Dios está entre nosotros. Vive y es uno de nosotros. Dios sueña, imagina y crea como nosotros. Y como a cualquiera de nosotros, le encanta jugar. Le apasiona jugar. Se encuentra seducido, atrapado, enganchado al mismo juego al que jugamos nosotros. Y juega con las mismas reglas. Con las mismas normas. Con las mismas leyes. Con los mismos códigos. Con las mismas pautas.

Dios, creador, como nosotros, no para de jugar. Y juega, como nosotros, en el mismo espacio. En el mismo tiempo. En el mismo tablero, en donde arroja los mismos dados.

Dios, como a cualquier otro jugador, unas veces le sobreviene la victoria y otras, la derrota. Porque dios, aunque nació para ser ganador, también conoce el fracaso. Y lo vive a diario:

Por la mañana se despereza, se levanta del lecho, orina, se asea, desayuna y se marcha a trabajar. Cuando llega a su cubículo saluda a sus amigos, y si el día anterior ha habido jornada deportiva, la comenta con los compañeros.

Luego, tras volver a evacuar, comienza sus tareas cotidianas: unas veces es muy eficaz y otras no lo es tanto. A la hora del almuerzo, come lo que se ha ganado. Después, prosigue con sus quehaceres y cuando remata la faena –si es que ha logrado hacerlo-, regresa a casa. Allí, normalmente, le espera su hijo. O su padre -porque él algunas veces es hijo y otras veces padre-.

Habitualmente, antes de cenar y después de descontenerse, suele conversar con el hijo. O con el padre. Y dialoga de lo que le ha acontecido durante el día, aunque nunca es profundo en sus reflexiones: se reserva algunos de sus pensamientos, porque sabe que frente a él hay otro jugador que juega en su mismo tablero en donde arroja los mismos dados.

Después de la disertación, prepara la cena. Y una vez comido por lo servido, ora, orina y se acuesta para soñar. Para inventar. Para seguir creando. Para continuar jugando. Y es que dios ya no puede parar de jugar, ni siquiera cuando duerme. Porque una vez, en su soledad caótica, mientras aleteaba entre las aguas de las tinieblas que cubrían el abismo de su pensamiento, arrojó los dados para separar la luz de la oscuridad.
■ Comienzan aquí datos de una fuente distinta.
/-! #### `tick` -/

@[simp] theorem State.tick_mem (s : State) : s.tick.mem = s.mem := rfl
@[simp] theorem State.tick_v (s : State) : s.tick.v = s.v := rfl
@[simp] theorem State.tick_i (s : State) : s.tick.i = s.i := rfl
@[simp] theorem State.tick_pc (s : State) : s.tick.pc = s.pc := rfl
@[simp] theorem State.tick_stack (s : State) : s.tick.stack = s.stack := rfl
@[simp] theorem State.tick_sp (s : State) : s.tick.sp = s.sp := rfl
@[simp] theorem State.tick_dt (s : State) : s.tick.dt = tickTimer s.dt := rfl
@[simp] theorem State.tick_st (s : State) : s.tick.st = tickTimer s.st := rfl
@[simp] theorem State.tick_fb (s : State) : s.tick.fb = s.fb := rfl
@[simp] theorem State.tick_dc (s : State) : s.tick.dc = s.dc := rfl
@[simp] theorem State.tick_fade (s : State) : s.tick.fade = s.fade := rfl
@[simp] theorem State.tick_rs (s : State) : s.tick.rs = s.rs := rfl
@[simp] theorem State.tick_edge (s : State) : s.tick.edge = s.edge := rfl
@[simp] theorem State.tick_draws (s : State) : s.tick.draws = s.draws := rfl

/-! #### `clearDc` -/

@[simp] theorem State.clearDc_mem (s : State) : s.clearDc.mem = s.mem := rfl
@[simp] theorem State.clearDc_v (s : State) : s.clearDc.v = s.v := rfl
@[simp] theorem State.clearDc_i (s : State) : s.clearDc.i = s.i := rfl
@[simp] theorem State.clearDc_pc (s : State) : s.clearDc.pc = s.pc := rfl
@[simp] theorem State.clearDc_stack (s : State) : s.clearDc.stack = s.stack := rfl
@[simp] theorem State.clearDc_sp (s : State) : s.clearDc.sp = s.sp := rfl
@[simp] theorem State.clearDc_dt (s : State) : s.clearDc.dt = s.dt := rfl
@[simp] theorem State.clearDc_st (s : State) : s.clearDc.st = s.st := rfl
@[simp] theorem State.clearDc_fb (s : State) : s.clearDc.fb = s.fb := rfl
@[simp] theorem State.clearDc_dc (s : State) : s.clearDc.dc = false := rfl
@[simp] theorem State.clearDc_fade (s : State) : s.clearDc.fade = s.fade := rfl
@[simp] theorem State.clearDc_rs (s : State) : s.clearDc.rs = s.rs := rfl
@[simp] theorem State.clearDc_edge (s : State) : s.clearDc.edge = s.edge := rfl
@[simp] theorem State.clearDc_draws (s : State) : s.clearDc.draws = s.draws := rfl

/-! #### `environment` -/

@[simp] theorem State.environment_mem (s : State) : s.environment.mem = s.mem := rfl
@[simp] theorem State.environment_v (s : State) : s.environment.v = s.v := rfl
@[simp] theorem State.environment_i (s : State) : s.environment.i = s.i := rfl
@[simp] theorem State.environment_pc (s : State) : s.environment.pc = s.pc := rfl
@[simp] theorem State.environment_stack (s : State) : s.environment.stack = s.stack := rfl
@[simp] theorem State.environment_sp (s : State) : s.environment.sp = s.sp := rfl
@[simp] theorem State.environment_dt (s : State) : s.environment.dt = tickTimerBy (Config.ticks s.draws) s.dt := rfl
@[simp] theorem State.environment_st (s : State) : s.environment.st = tickTimerBy (Config.ticks s.draws) s.st := rfl
@[simp] theorem State.environment_fb (s : State) : s.environment.fb = s.fb := rfl
@[simp] theorem State.environment_dc (s : State) : s.environment.dc = if s.dc then !Config.hostClearsDc s.draws else false := rfl
@[simp] theorem State.environment_fade (s : State) : s.environment.fade = s.fade := rfl
@[simp] theorem State.environment_rs (s : State) : s.environment.rs = s.rs := rfl
@[simp] theorem State.environment_edge (s : State) : s.environment.edge = s.edge := rfl
@[simp] theorem State.environment_draws (s : State) : s.environment.draws = s.draws + 1 := rfl

/-! #### Registers -/

@[simp] theorem State.reg_setReg_self (s : State) (x : Reg) (b : Byte) : (s.setReg x b).reg x = b := by
  simp [State.reg]

theorem State.reg_setReg_of_ne (s : State) {x r : Reg} (b : Byte) (h : r ≠ x) : (s.setReg x b).reg r = s.reg r := by
  have hv : x.val ≠ r.val := fun e => h (Fin.ext e.symm)
  simp [State.reg, Vector.getElem_set_ne _ _ hv]

/-- Reading any register after one is written. -/
theorem State.reg_setReg (s : State) (x r : Reg) (b : Byte) :
    (s.setReg x b).reg r = if r = x then b else s.reg r := by
  by_cases h : r = x
  · subst h; simp
  · simp [h, State.reg_setReg_of_ne s b h]

@[simp] theorem State.setMem_reg (s : State) (a : Memory) (r : Reg) : (s.setMem a).reg r = s.reg r := rfl
@[simp] theorem State.setI_reg (s : State) (a : Word) (r : Reg) : (s.setI a).reg r = s.reg r := rfl
@[simp] theorem State.setPc_reg (s : State) (a : Word) (r : Reg) : (s.setPc a).reg r = s.reg r := rfl
@[simp] theorem State.setStack_reg (s : State) (a : Vector Word 16) (r : Reg) : (s.setStack a).reg r = s.reg r := rfl
@[simp] theorem State.setSp_reg (s : State) (a : Fin 17) (r : Reg) : (s.setSp a).reg r = s.reg r := rfl
@[simp] theorem State.setDt_reg (s : State) (a : Byte) (r : Reg) : (s.setDt a).reg r = s.reg r := rfl
@[simp] theorem State.setSt_reg (s : State) (a : Byte) (r : Reg) : (s.setSt a).reg r = s.reg r := rfl
@[simp] theorem State.setFb_reg (s : State) (a : Vector Row 32) (r : Reg) : (s.setFb a).reg r = s.reg r := rfl
@[simp] theorem State.setDc_reg (s : State) (a : Bool) (r : Reg) : (s.setDc a).reg r = s.reg r := rfl
@[simp] theorem State.setFade_reg (s : State) (a : Vector Row 32) (r : Reg) : (s.setFade a).reg r = s.reg r := rfl
@[simp] theorem State.setRs_reg (s : State) (a : RunState) (r : Reg) : (s.setRs a).reg r = s.reg r := rfl
@[simp] theorem State.setEdge_reg (s : State) (a : EdgePolicy) (r : Reg) : (s.setEdge a).reg r = s.reg r := rfl
@[simp] theorem State.setDraws_reg (s : State) (a : Nat) (r : Reg) : (s.setDraws a).reg r = s.reg r := rfl
@[simp] theorem State.advance_reg (s : State) (r : Reg) : s.advance.reg r = s.reg r := rfl
@[simp] theorem State.skipIf_reg (s : State) (c : Bool) (r : Reg) : (s.skipIf c).reg r = s.reg r := rfl
@[simp] theorem State.spendDraw_reg (s : State) (r : Reg) : s.spendDraw.reg r = s.reg r := rfl
@[simp] theorem State.tick_reg (s : State) (r : Reg) : s.tick.reg r = s.reg r := rfl
@[simp] theorem State.clearDc_reg (s : State) (r : Reg) : s.clearDc.reg r = s.reg r := rfl
@[simp] theorem State.environment_reg (s : State) (r : Reg) : s.environment.reg r = s.reg r := rfl

/-- A result with its flag: VF holds the flag, whatever the destination (R171). -/
theorem State.reg_setWithFlag (s : State) (x r : Reg) (b : Byte) (c : Bool) :
    (s.setWithFlag x b c).reg r = if r = vF then flagByte c else if r = x then b else s.reg r := by
  simp [State.setWithFlag, State.reg_setReg]

/-! #### The byte an address reads as -/

@[simp] theorem State.setV_readByte (s : State) (a : Vector Byte 16) (n : Nat) : (s.setV a).readByte n = s.readByte n := rfl
@[simp] theorem State.setI_readByte (s : State) (a : Word) (n : Nat) : (s.setI a).readByte n = s.readByte n := rfl
@[simp] theorem State.setPc_readByte (s : State) (a : Word) (n : Nat) : (s.setPc a).readByte n = s.readByte n := rfl
@[simp] theorem State.setStack_readByte (s : State) (a : Vector Word 16) (n : Nat) : (s.setStack a).readByte n = s.readByte n := rfl
@[simp] theorem State.setSp_readByte (s : State) (a : Fin 17) (n : Nat) : (s.setSp a).readByte n = s.readByte n := rfl
@[simp] theorem State.setDt_readByte (s : State) (a : Byte) (n : Nat) : (s.setDt a).readByte n = s.readByte n := rfl
@[simp] theorem State.setSt_readByte (s : State) (a : Byte) (n : Nat) : (s.setSt a).readByte n = s.readByte n := rfl
@[simp] theorem State.setFb_readByte (s : State) (a : Vector Row 32) (n : Nat) : (s.setFb a).readByte n = s.readByte n := rfl
@[simp] theorem State.setDc_readByte (s : State) (a : Bool) (n : Nat) : (s.setDc a).readByte n = s.readByte n := rfl
@[simp] theorem State.setFade_readByte (s : State) (a : Vector Row 32) (n : Nat) : (s.setFade a).readByte n = s.readByte n := rfl
@[simp] theorem State.setRs_readByte (s : State) (a : RunState) (n : Nat) : (s.setRs a).readByte n = s.readByte n := rfl
@[simp] theorem State.setEdge_readByte (s : State) (a : EdgePolicy) (n : Nat) : (s.setEdge a).readByte n = s.readByte n := rfl
@[simp] theorem State.setDraws_readByte (s : State) (a : Nat) (n : Nat) : (s.setDraws a).readByte n = s.readByte n := rfl
@[simp] theorem State.advance_readByte (s : State) (n : Nat) : s.advance.readByte n = s.readByte n := rfl
@[simp] theorem State.skipIf_readByte (s : State) (c : Bool) (n : Nat) : (s.skipIf c).readByte n = s.readByte n := rfl
@[simp] theorem State.spendDraw_readByte (s : State) (n : Nat) : s.spendDraw.readByte n = s.readByte n := rfl
@[simp] theorem State.setReg_readByte (s : State) (x : Reg) (b : Byte) (n : Nat) : (s.setReg x b).readByte n = s.readByte n := rfl
@[simp] theorem State.setWithFlag_readByte (s : State) (x : Reg) (b : Byte) (c : Bool) (n : Nat) : (s.setWithFlag x b c).readByte n = s.readByte n := rfl
@[simp] theorem State.tick_readByte (s : State) (n : Nat) : s.tick.readByte n = s.readByte n := rfl
@[simp] theorem State.clearDc_readByte (s : State) (n : Nat) : s.clearDc.readByte n = s.readByte n := rfl
@[simp] theorem State.environment_readByte (s : State) (n : Nat) : s.environment.readByte n = s.readByte n := rfl
@[simp] theorem State.setMem_readByte (s : State) (m : Memory) (n : Nat) : (s.setMem m).readByte n = m.get n := rfl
El día de la noche. La tarde de la mañana para comenzar el juego.

Y así fue el día primero.

3 comentarios

el loco de la pradera -

Dios juega a los dados, pero las caras están vacías...

David -

Querido Von gunten, sabio y maestro. Hermano y amigo. Sin juicio moral entonces, dejemos que el destino nos regale al menos un segundo día.

Von gunten -

Lo que me preocupa de Dios, lo que le hace parecerse a mí sin ser yo no es que sea padre e hijo a la vez, ni que trabaje en una oficina, lo que me preocupa es que después de tirar los dados juzga la tirada. Para la luz no es suficiente ser el resultado de una tirada de dados sino que además tiene que ser buena. Me preocupa el juicio moral o estético que se deriva de la proposición porque los dioses cotidianos no tenemos la capacidad de enjuiciar, los veraderos dioses dicen sí a lo que sucede y afirman que es bueno sólo porque sucede. Creemos en un cierto destino para el que no cabe un juicio moral.